During each month, you can look forward to an activity that will impact your character’s relationship with the townsfolk and/or immediate family. There’s a merchant named Van who stops by twice a month, and you’ll want to check out his wares as they are the only way to get certain items. In order for improved items to show up in Van’s offerings, you’ll have to use your current ones a lot. For example, a better fishing rod won’t appear until you have caught at least fifty fish with your current one.
In the beginning and halfway through the month, the townsfolk will post requests on the village bulletin board. Some exclusive items and recipes can be obtained by accepting and completing these requests. Most of the requests have a time limit, but the ones offering unique items won’t expire.
Aside from farming and romancing villagers, there are plenty of ways to pass the time in Story of Seasons: A Wonderful Life. Selling items in town is a good way to make money. By offering villagers a 10% discount, they will like you more. You can fish in multiple locations. Complex dishes will unlock if you cook lots of simpler ones. Digging up artifacts at the dig site can net you some relics to sell for a profit. Alternatively, you can head up the mountain and visit other towns. These trips take six hours, fade to black, and will give you a quick summary of what your character saw. Your character will come back refreshed and well fed.

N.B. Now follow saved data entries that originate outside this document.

/-! ## A step of a lane within the part -/

/-- A step of a lane that takes a free choice. -/
theorem stepLane_chosen (s : State) (l : LaneId) (f : LaneEnv → Lane → LaneOut) :
    (s.stepLane l f).chosen = s.stepped l (laneStep f (s.env l) s.lanes[l]) := by
  have : ∀ (es : List Effect) (x : State), (x.commit l es).choices = x.choices := by
    intro es x
    exact commit_keeps (Φ := fun y => y.choices = x.choices) l (fun y e h => by
      cases e <;> simp [State.effect, h]) es x rfl
  unfold State.stepped State.chosen State.stepLane State.onLane
  dsimp only
  rw [this]
  rfl

theorem stepped_lane (s : State) (l : LaneId) (out : LaneOut) : (s.stepped l out).lanes[l] = out.lane := by
  have : ((s.setLane l out.lane).commit l out.effects).lanes = (s.setLane l out.lane).lanes :=
    commit_keeps (Φ := fun y => y.lanes = (s.setLane l out.lane).lanes) l (fun y e h => by
      cases e <;> simp [State.effect, h]) _ _ rfl
  show ((s.setLane l out.lane).commit l out.effects).lanes[l] = _
  rw [this]
  simp

theorem stepped_frame (s : State) (l : LaneId) (out : LaneOut) : s.LaneFrame l (s.stepped l out) := by
  have h := (setLane_frame l s out.lane).trans (commit_frame l l out.effects _)
  exact h.trans (by constructor <;> first | rfl | exact fun _ _ => rfl)

theorem stepped_flag (s : State) (l : LaneId) (out : LaneOut) (e : Event) (hl : e.lane? = some l)
    (h : .event e ∈ out.effects) : (s.stepped l out).laneFlag l e.kind.val = true :=
  commit_laneFlag (s.setLane l out.lane) l out.effects e hl h

/-- A step whose blocks raise nothing and leave the queue as it is changes, around what they do, the monitor
alone. -/
theorem laneStep_quiet {f : LaneEnv → Lane → LaneOut} {env : LaneEnv} {ln x : Lane} (h : f env ln = x.quiet)
    (hq : x.queue = ln.queue) : laneStep f env ln = (x.syncMonitor env).quiet := by
  have h1 := laneStep_lane_of_same_queue (f := f) (env := env) (ln := ln) (by rw [h]; exact hq)
  have h2 : (laneStep f env ln).effects = [] := by
    show inQueueOrder ((f env ln).andThen (drainIfEmpty env ln)).effects = []
    rw [h]
    have : drainIfEmpty env ln x = x.quiet := by
      unfold drainIfEmpty
      rw [if_neg]
      rintro ⟨_, a, b⟩
      exact a (hq ▸ b)
    simp [LaneOut.andThen, Lane.quiet, this, inQueueOrder]
  rw [h] at h1
  calc laneStep f env ln = ⟨(laneStep f env ln).lane, (laneStep f env ln).effects⟩ := rfl
    _ = _ := by rw [h1, h2]; rfl

end Sys2Proof.Machine
end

Occasionally, you’ll stumble upon some heartwarming story sequences between your family and friends. These are difficult to trigger intentionally and are few and far between to break up the mundane chores awaiting you on the farm. The character development and aging sets this game apart from the others in the series. I have to admit that I did cry at the end of the sixth chapter.
Performance-wise, Story of Seasons: A Wonderful Life ran well on my GPD Win Max 2. I noticed some tearing on my more powerful desktop with a 43” monitor. When I first launched the game, I couldn’t figure out how to exit it gracefully, but a Quit option has been added to the menu since then. One game-related glitch I noticed is that ducks and chickens can cross breed. I had a pair of mixed gendered ducks and multiple female chickens. Oddly enough, I would incubate fertilized eggs and chickens would hatch from them despite not having a rooster.

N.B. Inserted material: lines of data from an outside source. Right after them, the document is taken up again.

-- ==== Sys2Proof/Laws/Effects.lean ====
section
/-! SUPPORT. How what a step reports reaches the shared blocks: the events (R171 to R173), the trace and
its gap mark (R167, R168), and the order of a step's entries (R14, R167). -/

namespace Sys2Proof.Machine

/-! ## Events (R171 to R173) -/

theorem row_eq (e : Event) : e.row = (e.kind, e.lane?, e.particulars) := by
  cases e <;>
    simp [Event.row, Event.kind, Event.lane?, Event.particulars, beBytes_one, beBytes_two, bit, byte]
  split <;> rfl

/-- What raising an event does (R171 to R173, R188). -/
theorem raise_raises (s : State) (e : Event) : s.Raises e.kind e.lane? e.particulars (s.raise e) := by
  have hf : s.setFlag e = s.flagged e.kind e.lane? := by
    unfold State.setFlag State.flagged
    cases e.lane? <;> rfl
  have ho : (s.flagged e.kind e.lane?).link = s.link := by unfold State.flagged; cases e.lane? <;> rfl
  unfold State.Raises State.raise
  dsimp only
  rw [hf]
  refine ⟨fun h => by rw [if_neg (by simpa using h)], fun h => ⟨fun hn => ?_, fun hn => ?_⟩⟩
  · rw [if_pos h, offerNotice_room _ (by unfold Link.notices; rw [ho]; exact hn)]
    unfold State.pushFrame
    rw [ho]
    rfl
  · rw [if_pos h, offerNotice_full _ (by unfold Link.notices; rw [ho]; exact hn), ho]

/-! ## The trace (R166 to R168) -/

theorem raise_trace (s : State) (e : Event) : (s.raise e).trace = s.trace ∧ (s.raise e).gapPending = s.gapPending := by
  unfold State.raise State.setFlag State.offerNotice State.pushFrame
  cases e.lane? <;> dsimp only <;> split <;> (try split) <;> exact ⟨rfl, rfl⟩

/-- The trace after an entry made: added with the gap mark, or dropped with the mark set (R167, R168). -/
theorem addTrace_fields (s : State) (l : LaneId) (d : TraceDraft) :
    (s.trace.length < 512 → (s.addTrace l d).trace = s.trace ++ [d.entry l s.lineTime s.gapPending] ∧
      (s.addTrace l d).gapPending = false) ∧
    (512 ≤ s.trace.length → (s.addTrace l d).trace = s.trace ∧ (s.addTrace l d).gapPending = true) := by
  refine ⟨fun h => ?_, fun h => ?_⟩
  · unfold State.addTrace traceCapacity
    rw [if_pos h]
    dsimp only
    split
    · exact ⟨(raise_trace _ _).1, (raise_trace _ _).2⟩
    · split
      · exact ⟨(raise_trace _ _).1, (raise_trace _ _).2⟩
      · exact ⟨rfl, rfl⟩
  · unfold State.addTrace traceCapacity
    rw [if_neg (by omega)]
    exact ⟨rfl, rfl⟩

theorem State.Traces.refl (s : State) : s.Traces s [] := ⟨[], [], rfl, .inl rfl, .inl rfl, by simp, by simp⟩

/-- A step that leaves the trace and the mark makes no entry. -/
theorem traces_nil {s t : State} (h : t.trace = s.trace) (hg : t.gapPending = s.gapPending) : s.Traces t [] :=
  ⟨[], [], rfl, .inl rfl, .inl rfl, by simpa using h, by simpa using hg⟩

theorem State.Traces.congr {s s' t t' : State} {es : List TraceEntry} (h : s.Traces t es)
    (hs : s'.trace = s.trace) (hg : s'.gapPending = s.gapPending) (ht : t'.trace = t.trace)
    (hu : t'.gapPending = t.gapPending) : s'.Traces t' es := by
  obtain ⟨f, d, h1, h2, h3, h4, h5⟩ := h
  exact ⟨f, d, h1, by rw [hs]; exact h2, by rw [hs]; exact h3, by rw [ht, h4, hs, hg], by rw [hu, h5, hg]⟩

/-- Entries taken one after another. -/
theorem State.Traces.trans {s t u : State} {es fs : List TraceEntry} (h : s.Traces t es) (k : t.Traces u fs)
    (hf : ∀ e ∈ fs, e.gap = false) : s.Traces u (es ++ fs) := by
  obtain ⟨f, d, rfl, h2, h3, h4, h5⟩ := h
  obtain ⟨f', d', rfl, k2, k3, k4, k5⟩ := k
  have hlen : t.trace.length = s.trace.length + f.length := by
    rw [h4, List.length_append]
    cases f <;> rfl
  by_cases hd : d = []
  · subst hd
    rw [if_pos rfl] at h5
    refine ⟨f ++ f', d', by simp, ?_, ?_, ?_, ?_⟩
    · rw [List.length_append]
      rcases k2 with rfl | k2
      · simpa using h2
      · right; omega
    · rw [List.length_append]
      rcases k3 with k3 | k3
      · exact .inl k3
      · right; omega
    · rw [k4, h4]
      cases f with
      | nil => simp [h5]
      | cons e f =>
        cases f' with
        | nil => simp
        | cons e' f' =>
          have he : e'.gap = false := hf e' (by simp)
          have : ({ e' with gap := t.gapPending } : TraceEntry) = e' := by
            rw [h5]
            simp only [List.isEmpty_cons, Bool.and_false]
            rw [← he]
          simp [this]
    · rw [k5, h5]
      split
      · cases f <;> simp
      · rfl
  · rw [if_neg hd] at h5
    have hfull := h3.resolve_left hd
    have hf' : f' = [] := by
      rcases k2 with k2 | k2
      · exact k2
      · cases f' with
        | nil => rfl
        | cons e f' => simp at k2; omega
    subst hf'
    refine ⟨f, d ++ d', by simp, h2, .inr hfull, by rw [k4, h4]; simp, ?_⟩
    rw [k5, h5]
    simp [hd]

/-- One entry made. -/
theorem addTrace_traces (s : State) (l : LaneId) (d : TraceDraft) :
    s.Traces (s.addTrace l d) [d.entry l s.lineTime false] := by
  obtain ⟨h1, h2⟩ := addTrace_fields s l d
  by_cases h : s.trace.length < 512
  · obtain ⟨a, b⟩ := h1 h
    refine ⟨[d.entry l s.lineTime false], [], rfl, .inr ?_, .inl rfl, by rw [a]; rfl, by rw [b]; simp⟩
    simp; omega
  · obtain ⟨a, b⟩ := h2 (by omega)
    exact ⟨[], [d.entry l s.lineTime false], rfl, .inl rfl, .inr (by simp; omega), by rw [a]; simp, by rw [b]; simp⟩

/-- The entries that the effects of a step ask for, without the mark. -/
def entriesOf (l : LaneId) (now : Time) (es : List Effect) : List TraceEntry :=
  es.filterMap fun
    | .trace d => some (d.entry l now false)
    | .event _ => none

theorem entriesOf_gap {l : LaneId} {now : Time} {es : List Effect} : ∀ e ∈ entriesOf l now es, e.gap = false := by
  intro e he
  obtain ⟨x, _, hx⟩ := List.mem_filterMap.mp he
  cases x with
  | event _ => cases hx
  | trace d => cases hx; rfl

/-- What a step reports reaches the trace in its order. -/
theorem commit_traces (l : LaneId) (es : List Effect) (s : State) :
    s.Traces (s.commit l es) (entriesOf l s.lineTime es) := by
  induction es generalizing s with
  | nil => exact .refl s
  | cons e es ih =>
    rw [commit_cons]
    cases e with
    | event x =>
      have ht := (raise_frame 0 s x).time
      have h := ih (s.raise x)
      rw [ht] at h
      exact h.congr (raise_trace s x).1.symm (raise_trace s x).2.symm rfl rfl
    | trace d =>
      have ht := (addTrace_frame 0 l s d).time
      have h := ih (s.addTrace l d)
      rw [ht] at h
      exact (addTrace_traces s l d).trans h entriesOf_gap

/-! ## Parcel entries in queue order (R14, R167) -/

theorem insertDraft_last {d : TraceDraft} {xs : List TraceDraft} (h : ∀ x ∈ xs, x.before d = true) :
    insertDraft d xs = xs ++ [d] := by
  induction xs with
  | nil => rfl
  | cons x xs ih =>
    unfold insertDraft
    rw [if_pos (h x (List.mem_cons_self ..)), ih fun y hy => h y (List.mem_cons_of_mem _ hy)]
    rfl

/-- Drafts that stand in queue order already keep their order. -/
theorem inQueueOrder_sorted {es : List Effect}
    (h : (es.filterMap Effect.parcelDraft?).Pairwise fun a b => a.before b = true) :
    inQueueOrder es = (es.filterMap Effect.parcelDraft?).map .trace ++
      es.filter fun e => e.parcelDraft?.isNone := by
  have key : ∀ (xs acc : List TraceDraft), (acc ++ xs).Pairwise (fun a b => a.before b = true) →
      xs.foldl (fun acc d => insertDraft d acc) acc = acc ++ xs := by
    intro xs
    induction xs with
    | nil => intro acc _; simp
    | cons x xs ih =>
      intro acc hp
      have h1 : ∀ y ∈ acc, y.before x = true := fun y hy =>
        (List.pairwise_append.mp hp).2.2 y hy x (List.mem_cons_self ..)
      rw [List.foldl_cons, insertDraft_last h1, ih _ (by simpa using hp)]
      simp
  unfold inQueueOrder
  rw [key _ [] (by simpa using h)]
  rfl

/-- Of two parcels in queue order the drafts stand in it too. -/
theorem draft_before {p q : Parcel} {d e : TraceDraft} (hp : d.serial = some p.serial) (hl : d.lead = some p.lead)
    (hq : e.serial = some q.serial) (hm : e.lead = some q.lead) (h : p.StandsBefore q) : d.before e = true := by
  unfold TraceDraft.before Parcel.StandsBefore at *
  rw [hl, hm, hp, hq]
  dsimp only
  split at h
  · rename_i e'
    rw [if_pos e']
    simp; omega
  · rename_i e'
    rw [if_neg e']
    exact h

/-- The entries of a step whose effects are one draft a parcel of a queue in order, with events between, are
those of the drafts, in the same order. -/
theorem entriesOf_inQueueOrder (l : LaneId) (now : Time) {es : List Effect} {ds : List TraceDraft}
    (h : es.filterMap Effect.parcelDraft? = ds) (hs : ds.Pairwise fun a b => a.before b = true)
    (hn : ∀ d, .trace d ∈ es → d.lead.isSome = true) :
    entriesOf l now (inQueueOrder es) = ds.map (·.entry l now false) := by
  rw [inQueueOrder_sorted (by rw [h]; exact hs), h]
  unfold entriesOf
  rw [List.filterMap_append, List.filterMap_map]
  have e2 : (es.filter fun e => e.parcelDraft?.isNone).filterMap (fun
      | .trace d => some (d.entry l now false)
      | .event _ => none) = [] := by
    rw [List.filterMap_eq_nil_iff]
    intro x hx
    obtain ⟨hx1, hx2⟩ := List.mem_filter.mp hx
    cases x with
    | event _ => rfl
    | trace d =>
      have := hn d hx1
      simp [Effect.parcelDraft?, this] at hx2
  rw [e2, List.append_nil]
  rw [← List.filterMap_eq_map]
  rfl

end Sys2Proof.Machine
end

Gender makes little difference with humans in Story of Seasons: A Wonderful Life. Your character can romance anyone (not married) no matter their gender. If desired your character can also be non-binary. Other than LGBTQ+ pandering, this game is pretty clean.
Though I never played Harvest Moon: A Wonderful Life, I’m glad I got to experience the remake. I’m not sure if it’s different enough to warrant buying it again, but I highly recommend it for new players. You’ll get a reminder that life is short and to make the best of it. Have some tissues handy toward the end!